La maîtrise des émotions est un processus d’intériorisation influencé par la progression
au niveau cognitif et du langage. D’une part, l’enfant sera capable de nommer les émotions
ressenties et de comprendre ce que les autres attendent de lui. D’autre part, il apprendra les
règles sociales concernant leur expression.
La composante sociale du concept de soi est le sentiment d’appartenance à un groupe,
qui est essentiel à la construction du concept de soi chez l’enfant. Cela lui permet de développer
un sentiment d’utilité et de responsabilité, tout en se sentant reconnu et important pour les
autres.
L’enfant développe son concept de soi, l’axe du moi sexué à partir d’une identité de
genre, il s’agit des « représentations qu’une personne entretient à l’égard d’elle-même »

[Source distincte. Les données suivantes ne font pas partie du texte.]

-- ==== Sys2Proof/Tests/Slice0.lean ====
section
/-! SUPPORT. Tests: ill-formed commands, the wire, one or two steps of each command against the spec's worked examples, and for
each obligation with hypotheses a state and operands that meet them. -/

namespace Sys2Proof.Tests

open Sys2Proof Sys2Proof.Machine

-- One theorem after another: each `decide +kernel` waits for the declarations before it, and waiting threads hold memory.
set_option Elab.async false

/-! ### Helpers -/

/-- One field of the next state. -/
def at1 {α : Type} (c : Instr) (s : State) (f : State → α) : Option α :=
  match exec c s with
  | .next t => some (f t)
  | _ => none

/-- A SOURCE of session 7 in a state, span 4, its granules COPIED, DIRTY, UNCOPIED and EXCLUDED. -/
def src (x : SessionState) : State := { State.reset with
  cp := { State.reset.cp with hold := x == .cutover }
  gm := { State.reset.gm with map := some [.copied, .dirty, .uncopied, .excluded], census := ⟨1, 1, 1, 1⟩ }
  st := { State.reset.st with sendCredits := 5, keepalive := ⟨true, 3⟩ }
  sr := { State.reset.sr with silent := ⟨x != .handshake, 0, 0⟩ }
  sc := { State.reset.sc with
    role := .source
    state := x
    session := 7
    params := { Params.defaults with span := 4 }
    linkUp := true
    handshake := ⟨x == .handshake, 5⟩
    holdTimer := ⟨x == .cutover, 5⟩ } }

/-- The same with the map all COPIED, so that D is 0. -/
def done (x : SessionState) : State :=
  { src x with gm := { State.reset.gm with map := some [.copied, .copied, .copied, .excluded], census := ⟨0, 3, 0, 1⟩ } }

/-- A TARGET of session 7 in a state, span 4, its local fences covering granule 3. -/
def tgt (x : SessionState) : State := { State.reset with
  gm := { State.reset.gm with localFences := some ⟨3, 1, false⟩ :: List.replicate 7 none }
  st := { State.reset.st with keepalive := ⟨x == .filling || x == .shadow, 3⟩ }
  sr := { State.reset.sr with silent := ⟨x == .filling || x == .shadow, 0, 0⟩ }
  sc := { State.reset.sc with
    role := .target, state := x, session := 7, params := { Params.defaults with span := 4 }, linkUp := true } }

/-- Whole lines of zeros, and a client write to the first line of a granule. -/
def zeros : LineData := List.replicate 64 0#8
def wr (t : Fin 64) (g : Nat) : ClientRequest := .write t (BitVec.ofNat 30 (g * 1024)) 1#64 zeros

/-- Changes that a witness needs. -/
def armed (s : State) : State := { s with mgp := { s.mgp with armLatch := true } }
def queued (s : State) (q : List ClientRequest) : State := { s with cp := { s.cp with queue := q, credits := 32 - q.length } }
def recorded (s : State) (r : MemRecord) : State := { s with mp := { s.mp with table := [r], credits := 47 } }
def opened (s : State) (r : OpenRecord) : State := { s with se := { s.se with opened := some r } }
def running (s : State) : State := { s with se := { s.se with running := true } }
def marks (n : Nat) : List TxEntry := List.replicate n (.frame .keep)

/-! ### Well-formedness (each check refuses a term) -/

theorem test_wf_request : (Instr.clientRequestArrival (.write 0 0 0 [])).wf = false := by decide
theorem test_wf_response : (Instr.memoryResponse (.data 64 [0#8] false)).wf = false := by decide
theorem test_wf_skip_level : (Instr.skipLevel [2#8]).wf = false := by decide
theorem test_wf_skip_extent : (Instr.skipExtent [1#8]).wf = false ∧ (Instr.skipExtent [3#8]).wf = false ∧
    (Instr.skipExtent [2#8]).wf = true := by decide
theorem test_wf_unknown : (Instr.unknown 0x3B#8 []).wf = false := by decide
theorem test_wf_accepts : (Instr.clientRequestArrival (wr 0 0)).wf = true := by decide

/-! ### The wire (R177, R196, R197, R199) -/

/-- R197: the nine ASCII bytes "123456789" give 0x29B1. -/
theorem test_crc : crc16 [0x31#8, 0x32#8, 0x33#8, 0x34#8, 0x35#8, 0x36#8, 0x37#8, 0x38#8, 0x39#8] = 0x29B1#16 := by decide +kernel

/-- 11.3: OPEN is the kind byte 0x02, the granule in three bytes, the open number. -/
theorem test_open_bytes : (Frame.opening 0x012345#24 90#8).body = [0x02#8, 0x01#8, 0x23#8, 0x45#8, 90#8] := by decide

/-- 11.3: CREDIT is 0x12, the freed count, the ack sequence. -/
theorem test_credit_bytes : (Frame.credit 8#8 0x0102#16).body = [0x12#8, 8#8, 1#8, 2#8] := by decide

/-- R198: a READY with a code that names no answer, and a NEED that is a byte short, are malformed. -/
theorem test_malformed : parseFrame [0x15#8, 7#8, 3#8] = none ∧ parseFrame [0x13#8, 0#8, 0#8] = none := by decide

/-- R199: 0x24 with parameter 1 is SKIP LEVEL, with 2 SKIP EXTENT; 0x38 names no command. -/
theorem test_of_write : Instr.ofWrite false [0x24#8, 1#8] = some (.skipLevel [1#8]) ∧
    Instr.ofWrite false [0x24#8, 2#8] = some (.skipExtent [2#8]) ∧
    Instr.ofWrite false [0x38#8] = some (.unknown 0x38#8 []) ∧ Instr.ofWrite true [] = none := by decide

/-- R178: the address straps are added to 0x28, and a part in a reset acknowledges nothing. -/
theorem test_address : ({ State.reset with mgp := { State.reset.mgp with straps := 5#3 } } : State).acknowledges 0x2D = true ∧
    ({ State.reset with phase := .inLine } : State).acknowledges 0x28 = false := by decide

/-- R177: a read past the end of the reply returns zeros. -/
theorem test_read_reply : State.reset.readReply 4 = [0#8, 0#8, 0#8, 0#8] := by decide

/-! ### The client and memory ports -/

/-- The forty-granule map: INIT with fences 36 … 43 and 10 … 11 at span 40, then MERGE of first 0, length 32, invert
(chapter 1, steps 1 and 2). -/
def fortyMap : Gm := { Gm.initial with
  localFences := [some ⟨36, 8, false⟩, none, none, some ⟨10, 2, false⟩, none, none, none, none] }
theorem test_init : (fortyMap.init 40).census = ⟨34, 0, 0, 6⟩ := by decide +kernel
def fortyMerged : Gm := { fortyMap.init 40 with peerFences := some ⟨0, 32, true⟩ :: List.replicate 7 none }
theorem test_merge : (fortyMerged.merge 40).census = ⟨30, 0, 0, 10⟩ := by decide +kernel

/-- 2.4, S = 4: the fourth contested arbitration is OWN's. -/
theorem test_arbiter_four : (arbiterStep 0 4, arbiterStep 8 4, arbiterStep 12 4) = ((4, false), (12, false), (0, true)) := by
  decide

/-- 2.4, S = 6: arbitrations 3, 7 and 9 are OWN's; at S = 15 the second of a run is. -/
theorem test_arbiter_six : (arbiterStep 12 6, arbiterStep 14 6, arbiterStep 10 6, arbiterStep 15 15) =
    ((2, true), (4, true), (0, true), (14, true)) := by decide

/-- R23: a duplicate tag is dropped, its credit back at once, and PROTOCOL counted. -/
theorem test_arrival_duplicate : at1 (.clientRequestArrival (.read 3 0)) (queued State.reset [.read 3 5])
    (fun t => (t.cp.queue.length, t.cp.credits, t.mgp.counters.protocol, t.out)) =
      some (1, 31, 1, [.clientCredits 1]) := by decide +kernel

/-- Chapter 2, the cutover hold, step 6: the oldest parked request is granted first and its credit returned. -/
theorem test_grant_head : at1 .arbitration (queued (src .rinse) [.read 3 5, .read 4 6])
    (fun t => (t.cp.queue, t.cp.credits, t.out)) =
      some ([.read 4 6], 31, [.clientCredits 1, .memRequest 3 (.read 5)]) := by decide +kernel

/-- R26: on hold the client is not ready. -/
theorem test_grant_hold : at1 .arbitration (queued (src .cutover) [.read 3 5]) (fun t => t.cp.queue.length) = some 1 := by
  decide +kernel

/-- Chapter 3, the full TXQ in SHADOW under DEGRADE: the write is granted, the granule dirtied, SYNC_LOST, RINSE. -/
theorem test_shadow_degrade : at1 .arbitration
    { queued (done .shadow) [wr 3 0] with st := { (src .shadow).st with txq := marks 64 } }
    (fun t => (t.sc.state, t.gm.census, t.mgp.counters.degraded, t.latched .syncLost, t.st.pendingMarks)) =
      some (.rinse, ⟨0, 2, 1, 1⟩, 1, true, [⟨7#8, .syncLost⟩]) := by decide +kernel

/-- The same under STALL: the client is not ready. -/
theorem test_shadow_stall : ({ queued (done .shadow) [wr 3 0] with
    st := { (src .shadow).st with txq := marks 64 }
    sc := { (src .shadow).sc with params := { (src .shadow).sc.params with stall := true } } } : State).clientReady = false := by
  decide +kernel

/-- R33, R51: a failed write to a COPIED granule dirties it. -/
theorem test_response_fail : at1 (.memoryResponse (.done 3 true)) (recorded (src .rinse) ⟨3, .client, .write, 1#30⟩)
    (fun t => (t.gm.census, t.mgp.event.kind, t.out)) =
      some (⟨1, 0, 2, 1⟩, .writeFail, [.clientResponse 3 .doneFail]) := by decide +kernel

/-- R35: a DATA under a WRITE record is discarded with PROTOCOL counted and the record kept. -/
theorem test_response_kind : at1 (.memoryResponse (.data 3 zeros false)) (recorded (src .rinse) ⟨3, .client, .write, 1#30⟩)
    (fun t => (t.mgp.counters.protocol, t.mp.table.length, t.mp.credits, t.out)) = some (1, 1, 47, []) := by decide +kernel

/-! ### The sweep -/

/-- Chapter 4, the walk with wrap: after granule 32 level 2 is exhausted and the next position is 38; the last of extent 0 is 0. -/
theorem test_walk : (Cursor.step ⟨0, [2, 1], some 32, false⟩ [⟨30, [⟨2, 8⟩, ⟨3, 1⟩]⟩, ⟨70, []⟩] 40 = ⟨0, [1, 3], some 38, false⟩) ∧
    (Cursor.step ⟨0, [1, 2], some 39, false⟩ [⟨30, [⟨2, 8⟩, ⟨3, 1⟩]⟩, ⟨70, []⟩] 40 = ⟨0, [1, 1], some 0, false⟩) ∧
    (Cursor.step ⟨0, [1, 1], some 0, false⟩ [⟨30, [⟨2, 8⟩, ⟨3, 1⟩]⟩, ⟨70, []⟩] 40 = ⟨1, [], some 30, false⟩) ∧
    (Cursor.step ⟨1, [], some 30, false⟩ [⟨30, [⟨2, 8⟩, ⟨3, 1⟩]⟩, ⟨70, []⟩] 40).done = true := by decide +kernel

(Bouchard, Fléchette, 2009, p. 273). Cela implique qu’il reconnaît l’appartenance à son sexe
biologique, et il est en mesure de remplir les rôles sociaux prescrits dans sa culture. Entre 18 et
24 mois, il est dans la conscience du genre. Il sait que l’univers est divisé en deux catégories :
les hommes et les femmes, et que certains objets vont plus aux hommes et d’autres aux femmes.

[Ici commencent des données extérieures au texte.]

/-! ## Stores -/

/-- An element of a graph with flagged races writes words: another element's read in the same cycle may still return them as they
were (R179). -/
def raceNote (s : State) (r sp : Nat) (ws : List Nat) (old : Nat → Nat) : State :=
  match s.agent with
  | .helm _ => s
  | .elem q e _ _ => match launchOf s q with
    | some (l, x) =>
      if x.raceFlag && decide (e < 256) then
        setL s l { x with raceNow := ws.map (fun w => (s.agent, r, sp, w, BitVec.ofNat 32 (old w))) ++ x.raceNow }
      else s
    | none => s

/-- A plain write of one typed-buffer access of at most 64 bytes: bank, journal, contents and presence; FE words that
are full are left, and the first is reported (R121, R123, R136, R407). The line enters the journal before presence is looked
at (log 106). -/
def bufStore (s : State) (r sp a : Nat) (bs : List Byte) (fe : Bool) : Acc × Option Trap :=
  let g := getR s r
  match bankTest s r sp a with
  | some x => (x, none)
  | none =>
    match journalLine g sp (a / 64) with
    | none => (.bad (mkTrap 0x64 sp a), none)
    | some g =>
      let full := if fe then (wordsOf a bs.length).filter (fun w => setHas (getBuf g sp).full w) else []
      let g := if full.isEmpty then bufPut g sp a bs
        else (wordsOf a bs.length).foldl (fun g w =>
          if full.contains w then g else bufPut g sp (wordPart a bs w).1 (wordPart a bs w).2) g
      let s := raceNote (journalEarly (setR s r g) r) r sp (wordsOf a bs.length) (bufWord (getR s r) sp)
      (.ok (notify (bankServed s r (bankOf sp a)) sp r a bs.length), full.head?.map (fun w => mkTrap 0x61 sp w))

/-- A write of one global access, inside a line, held in a graph's window or made to memory itself (R127, R132, R134,
R135, R138, R410). -/
def gStore (s : State) (part : Nat) (l : Option Nat) (va pa : Nat) (leaf : W64) (bs : List Byte) : Acc × Option Trap :=
  let whole := pa % 64 = 0 && bs.length = 64
  let fe := leafFE leaf
  if !populated pa then (.absent pa, none)
  else if poisoned s (pa / 64) && !whole then (.bad (mkTrap 0x66 1 va), none)
  else
    let full := if fe then (wordsOf pa bs.length).filter (fun w => viewFull s l w) else []
    let parts := if full.isEmpty then [(pa, bs)]
      else ((wordsOf pa bs.length).filter (fun w => !full.contains w)).map (wordPart pa bs)
    let dup := full.head?.map (fun w => mkTrap 0x61 3 (va + (w - pa)))
    let s := raceNote s 0 3 (wordsOf pa bs.length) (fun w => viewNat s l w 4)
    match l.bind (getL s), l with
    | some x, some l =>
      match shareTest s x pa bs.length with
      | 1 => (.busy (setL s l { x with wantSnap := true }), none)
      | 2 => (.bad (mkTrap 0x63 (pa / 2 ^ 37) va), none)
      | _ =>
        let win := parts.foldl (fun w p => ovWriteN w p.1 p.2) x.win
        let fills := if fe then (parts.flatMap (fun p => wordsOf p.1 p.2.length)).foldl setAdd x.fills else x.fills
        let x := { x with win := win, fills := fills }
        let x := { x with wantSnap := x.wantSnap || shareEarly s x (pa / 2 ^ 37) }
        (.ok (notify (touch (setL s l x) part va pa leaf) 3 0 pa bs.length), dup)
    | _, _ =>
      let s := parts.foldl (fun s p => memStore s p.1 p.2 fe (leafComp leaf)) s
      (.ok (notify (touch s part va pa leaf) 3 0 pa bs.length), dup)

/-! ## Engines stopped by a translation fault (R377, R406) -/

/-- An agent's engine is stopped by a translation fault. -/
def engineStopped (x : Launch) (a : Agent) : Bool := x.engines.any (fun y => y.1 == a)

/-- An agent's engine stops at an address: a record is written when the address is new (R377). -/
def engineStop (s : State) (a : Agent) (k va : Nat) : State :=
  let r := agentR a
  match launchOf s r with
  | none => s
  | some (l, x) =>
    if x.engines.contains (a, va) then s
    else
      let (_, e, c, slot) := agentAt a
      let s := faultRec s r e c slot 2 (va / 2 ^ 54 % 8) 1 (mkTrap 0x60 k va)
      setL s l { x with engines := x.engines.filter (fun y => y.1 != a) ++ [(a, va)] }

/-- An agent's engine has had its request served. -/
def engineGo (s : State) (a : Agent) : State :=
  match launchOf s (agentR a) with
  | some (l, x) => if x.engines.any (fun y => y.1 == a) then setL s l { x with engines := x.engines.filter (fun y => y.1 != a) } else s
  | none => s

end Sys2Proof.Machine
end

Entre deux ans et trois ans, l’enfant est dans l’identification du genre, il prend conscience qu’il
appartient à un des deux sexes grâce aux critères extérieurs. Entre 3 et 5 ans, il est dans la
stabilité du genre. Il est capable de reconnaître la permanence et l’irréversibilité de son sexe.
Entre 5 et 6 ans, il est dans la consolidation du genre. Il se sent capable d’appartenir
physiquement et psychologiquement à son sexe.